— Ты можешь заявить и об остальном, — сказал Род, пытаясь говорить, но тем не менее втайне радуясь, что он не единственный враг Очсека.
— Нет, я не смогу, — сказала Лавиния. Ее лицо пылало от ярости, растворенной в горе. Горе было более глубоким и более реальным, чем ярость. Впервые Род ощутил интерес к Лавинии. Что же могло случиться с ней?
Девушка посмотрела на него и заговорила, повернувшись к мертвой птице.
— Хоугхтон Сум самый противный человек из всех, кого я знаю. Надеюсь, он умрет. Он никогда не избавится от своего гнилого детства. Постаревший, противный мальчишка — враг людей. Мы никогда не знали, каким он может быть. И если бы ты, Род сто пятьдесят первый, немного отвлекся от своих проблем, то помнил бы, кто я такая.
— Кто же ты на самом деле? — удивившись, сказал Род.
— Я — Дочь того Отца.
— И что? — спросил Род. — Все девочки такие же.
— Значит ты никогда ничего не знал обо мне. Я — Дочь того Отца из «Песни Дочери Отца».
— Я никогда не слышал ее.
Лавиния посмотрела на Рода. На глазах у нее навернулись слезы.
— Тогда послушай. Я спою ее тебе сейчас. Все это — правда, правда, правда…
— Я вижу, ты слышал ее тоже, — вздохнула она. — Так мой отец написал. О моей матери. О моей матери!
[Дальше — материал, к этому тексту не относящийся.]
theorem logCauses (s : State) (z : Fin 4) (a b : Causes) : s.sameItem (s.logCauses z a b) :=
  foldl _ (fun t _ => append t _ _ _ _) _ s

theorem announce (s : State) (z : Fin 4) (a b : ZoneState) : s.sameItem (s.announce z a b) := by
  unfold State.announce; split
  · exact refl s
  · exact (append s .zoneState (some z) (some a.code) (some b.code)).trans fun _ => by simp

theorem clearStart (s : State) (z : Fin 4) : s.sameItem (s.clearStart z) := by
  unfold State.clearStart
  split
  · exact (setZone s z _).trans ((logCauses _ z _ _).trans (announce _ z _ _))
  · exact refl s

theorem logLive (s : State) : s.sameItem s.logLive := by
  refine foldl _ (fun t c => ?_) _ s
  split
  · exact append _ _ _ _ _
  · exact refl _

end sameItem

/-- Where RUN begins with a writer that has started no item, it starts the header (R173). -/
theorem beginRun_header {s : State} (cfg : Settings) (hw : s.writer = .idle) (hl : s.lastItem = none) :
    ∃ snapshot, (s.beginRun cfg).writer = .writing itemHeader snapshot 0 ∧ (s.beginRun cfg).lastItem = some itemHeader := by
  have h1 : ∃ snapshot, (s.takeSettings cfg).writer = .writing itemHeader snapshot 0 ∧ (s.takeSettings cfg).lastItem = some itemHeader := by
    have hf : (writerOrder none).find? (fun i => (Tab.replicate 67 true).get i) = some itemHeader := rfl
    unfold takeSettings markEvery chooseItem
    simp only [hw, hl, hf, if_true]
    simp
  obtain ⟨x, h1, h2⟩ := h1
  have h3 : (s.takeSettings cfg).sameItem (s.beginRun cfg) := by
    unfold beginRun
    generalize s.takeSettings cfg = t
    have h4 : t.sameItem t.logLive := sameItem.logLive t
    have h5 : t.logLive.sameItem t.logLive.clearStarts := sameItem.foldl _ sameItem.clearStart _ _
    have h6 := h4.trans h5
    generalize t.logLive.clearStarts = v at h6 ⊢
    exact h6.trans fun _ => ⟨rfl, rfl⟩
  obtain ⟨h4, h5⟩ := h3 (by rw [h1]; intro h; cases h)
  exact ⟨x, h4.trans h1, h5.trans h2⟩

/-- START cleared in zones that stand as a restart leaves them gives no notice: VENT and PURGE have one level, and force alike (R15, R19). -/
theorem clearStarts_quiet {s : State} (h : ∀ z, s.zones.get z = { ZoneRec.initial with refresh := (s.zones.get z).refresh }) :
    s.clearStarts.agenda = s.agenda := by
  refine (clearStarts_spec (indices 4) (by decide) s).2.2.2.2.2.2 fun z hz n => ?_
  obtain ⟨-, -, -, i4, i5, -⟩ := clearStarts_spec (indices 4) (by decide) s
  have hs : (s.zones.get z).state = .vent := by rw [h z]; rfl
  have hc : (s.zones.get z).causes = { Causes.empty with start := true } := by rw [h z]; rfl
  by_cases hw : s.zoneWarm z = true
  · rw [i5 z hz hw, hc]
    unfold ZoneRec.settledBy sensorLost
    rw [hs]
    split
    · simp [noticeDue, settleState, Causes.put, Causes.empty, Causes.anyLockout, Causes.anyVent, ZoneState.level, ZoneState.forcing]
    · split
      · simp [noticeDue, settleState, Causes.put, Causes.empty, Causes.anyLockout, Causes.anyVent]
      · simp [noticeDue, settleState, Causes.put, Causes.empty, Causes.anyLockout, Causes.anyVent, ZoneState.level, ZoneState.forcing]
  · rw [i4 z (Or.inr (by simpa using hw)), hs]
    simp [noticeDue]

end State

end Sys2Proof.Machine
end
— Ах, Лавиния, — сказал Род. — Извини. Я никогда не думал, что это имеет к тебе какое-то отношение. И ты моя троюродная или четвероюродная сестра. Но, Лавиния, тут что-то не так. Как могла твоя мама сойти с ума, если она на прошлой неделе была в моем доме и выглядела так хорошо?
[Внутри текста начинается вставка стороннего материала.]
/-- A host's placement is answered as it enters, and makes its observation (R67, R68, R70). -/
theorem enter_host {s : State} {p : Placement} {kind : ResponseKind} {watch : Option Observation} (h : p.source = .host kind watch) :
    s.enter p = ((s.entering p).answerHost kind none).observe watch := by
  unfold State.enter
  dsimp only
  rw [h]
  simp [entering, entryOf, h]

theorem enter_hold {s : State} {p : Placement} (h : p.source = .hold) :
    s.enter p = (s.entering p).setHold ((s.entering p).hold.filter (fun h => h.cell != p.addr)) := by
  unfold State.enter
  dsimp only
  rw [h]
  simp [entering, entryOf, h]

theorem enter_engine {s : State} {p : Placement} {e : Fin 16} (h : p.source = .engine e) : s.enter p = (s.entering p).releaseDone e := by
  unfold State.enter
  dsimp only
  rw [h]
  simp [entering, entryOf, h]

/-- A host's placement that enters: the entry, the answer and the observation. -/
theorem enter_host_spec (s : State) {p : Placement} {kind : ResponseKind} {watch : Option Observation} (h : p.source = .host kind watch) :
    let u := s.enter p
    u.posted = s.posted ++ [entryOf p] ∧ u.store = s.storeAfter p ∧ u.responses = s.responses ++ [{ kind := kind, data := none }] ∧
      u.upstream = .idle ∧ u.waiting = s.waiting ∧ u.hold = s.hold ∧ u.force = s.force ∧ s.sameField u ∧ s.observed u watch := by
  intro u
  obtain ⟨k, hresponses, -⟩ := s.entering_spec p
  obtain ⟨f1, f2, f3, f4, f5⟩ := k.field
  have hu : u = ((s.entering p).answerHost kind none).observe watch := enter_host h
  obtain ⟨ohold, oforce, oposted, owaiting, oresponses, oupstream, ostore, ⟨o1, o2, o3, o4, o5⟩, -, -⟩ :=
    observe_frame ((s.entering p).answerHost kind none) watch
  have hobs := observe_spec s ((s.entering p).answerHost kind none) watch (by simp [k.zones]) (by simp [k.cfg]) (by simp [f3])
    (by simp [k.log]) (by simp [k.time]) (by simp [k.agenda])
  rw [← hu] at ohold oforce oposted owaiting oresponses oupstream ostore o1 o2 o3 o4 o5 hobs
  refine ⟨oposted.trans (by simp [k.posted]), ostore.trans (by simp [k.store]), oresponses.trans (by simp [hresponses]),
    oupstream.trans (by simp), owaiting.trans (by simp [k.waiting]), ohold.trans (by simp [k.hold]), oforce.trans (by simp [k.force]),
    ⟨o1.trans (by simp [f1]), o2.trans (by simp [f2]), o3.trans (by simp [f3]), o4.trans (by simp [f4]), o5.trans (by simp [f5])⟩, hobs⟩

theorem logClear_log_congr {s x : State} (hl : x.log = s.log) (q : Half) : (x.logClear q).log = (s.logClear q).log := by
  unfold logClear
  dsimp only
  simp [hl]

/-- The observation seen from a state that agrees on what an observation reads. -/
theorem observed_of_same {s x u : State} {watch : Option Observation} (hz : x.zones = s.zones) (hc : x.cfg = s.cfg)
    (hs : x.spills = s.spills) (hl : x.log = s.log) (ht : x.time = s.time) (ha : x.agenda = s.agenda) (h : x.observed u watch) :
    s.observed u watch := by
  have hlg : ∀ es, x.logged es = s.logged es := fun es => logged_congr hl (by rw [ht]) es
  rcases watch with _ | z | z | q
  · exact ⟨h.1.trans hz, h.2.trans hl⟩
  · exact acknowledged_congr hz hc hs hl ht ha h
  · obtain ⟨h1, h2⟩ := h
    refine ⟨?_, ?_⟩
    · unfold refreshed otherZones notified at h1 ⊢
      rw [hz, hc, ha] at h1
      exact h1
    · rw [zoneSaid_congr _ _ hz, hlg] at h2
      exact h2
  · exact ⟨h.1.trans hz, h.2.trans (logClear_log_congr hl q)⟩

/-- Without an observation nothing but the queue, the cell store and the host's answer changes. -/
theorem enter_host_silent (s : State) {p : Placement} {kind : ResponseKind} (h : p.source = .host kind none) :
    (s.enter p).zones = s.zones ∧ (s.enter p).log = s.log ∧ (s.enter p).agenda = s.agenda := by
  obtain ⟨k, -, -⟩ := s.entering_spec p
  rw [enter_host h]
  exact ⟨by simp [observe, k.zones], by simp [observe, k.log], by simp [observe, k.agenda]⟩

end State

/-! ## Reads and writes that are not judged -/

/-- Settles O31. -/
theorem hostReadWaits : Obligations.HostReadWaits := by
  unfold Obligations.HostReadWaits
  intro s a w hs hal
  obtain ⟨u, hu⟩ : ∃ u : State, u = s.takeRead { write := false, addr := a, width := w, data := 0#32 } := ⟨_, rfl⟩
  have hcalm : u.agenda = [] := by rw [hu]; exact hs.1
  have hup : u.upstream = .reading a w (s.cfg.zoneAt a) false := by rw [hu]; rfl
  have hposted : u.posted = s.posted.map (fun p => { p with ahead := true }) := by rw [hu]; rfl
  have hkept : u.responses = s.responses ∧ u.log = s.log ∧ u.zones = s.zones ∧ u.hold = s.hold ∧ u.waiting = s.waiting := by
    rw [hu]; exact ⟨rfl, rfl, rfl, rfl, rfl⟩
  have hexec : exec (.hostRead a w) s = .next u.conclude := by
    rw [← settle_of_calm hcalm, hu, ← takeRequest_read s 0#32 hal, ← present_of_ready hs]
    rfl
  clear hu
  obtain ⟨hresponses, hlog, hzones, hhold, hwaiting⟩ := hkept
  have k := concluded_conclude u
  obtain ⟨flying, hflying⟩ : ∃ b, u.conclude.upstream = .reading a w (s.cfg.zoneAt a) b := by
    have h := k.upstream
    rw [hup] at h
    exact h
  refine ⟨u.conclude, flying, hexec, hflying, samePosted_trans k.posted ?_, k.ahead ?_, k.responses.trans hresponses, k.log.trans hlog,
    k.zones.trans hzones, k.hold.trans hhold, k.waiting.trans hwaiting⟩
  · rw [hposted]; simp [samePosted, still]
  · rw [hposted]; simp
— Она никогда не сходила с ума, — сказала Лавиния. — Это — мой отец сошел с ума. Он сочинил эту жестокую песню о моей матери, чтобы досадить соседям. Он мог выбрать Хихикающую Комнату, чтобы умереть или отправиться в какое-нибудь тошнотворное место, и жить там бессмертным и безумным. Сейчас он так и делал. А Очсек, Очсек угрожал вернуть его родственникам, если я не стану делать то, что он хочет. Ты думаешь, я забуду это? После всего? После того как люди поют эту ужасную песню с тех пор как я себя помню? Ты удивлен, что я знаю об этом?
Род кивнул.
Проблемы Лавинии потрясли его, но у него самого были неприятности.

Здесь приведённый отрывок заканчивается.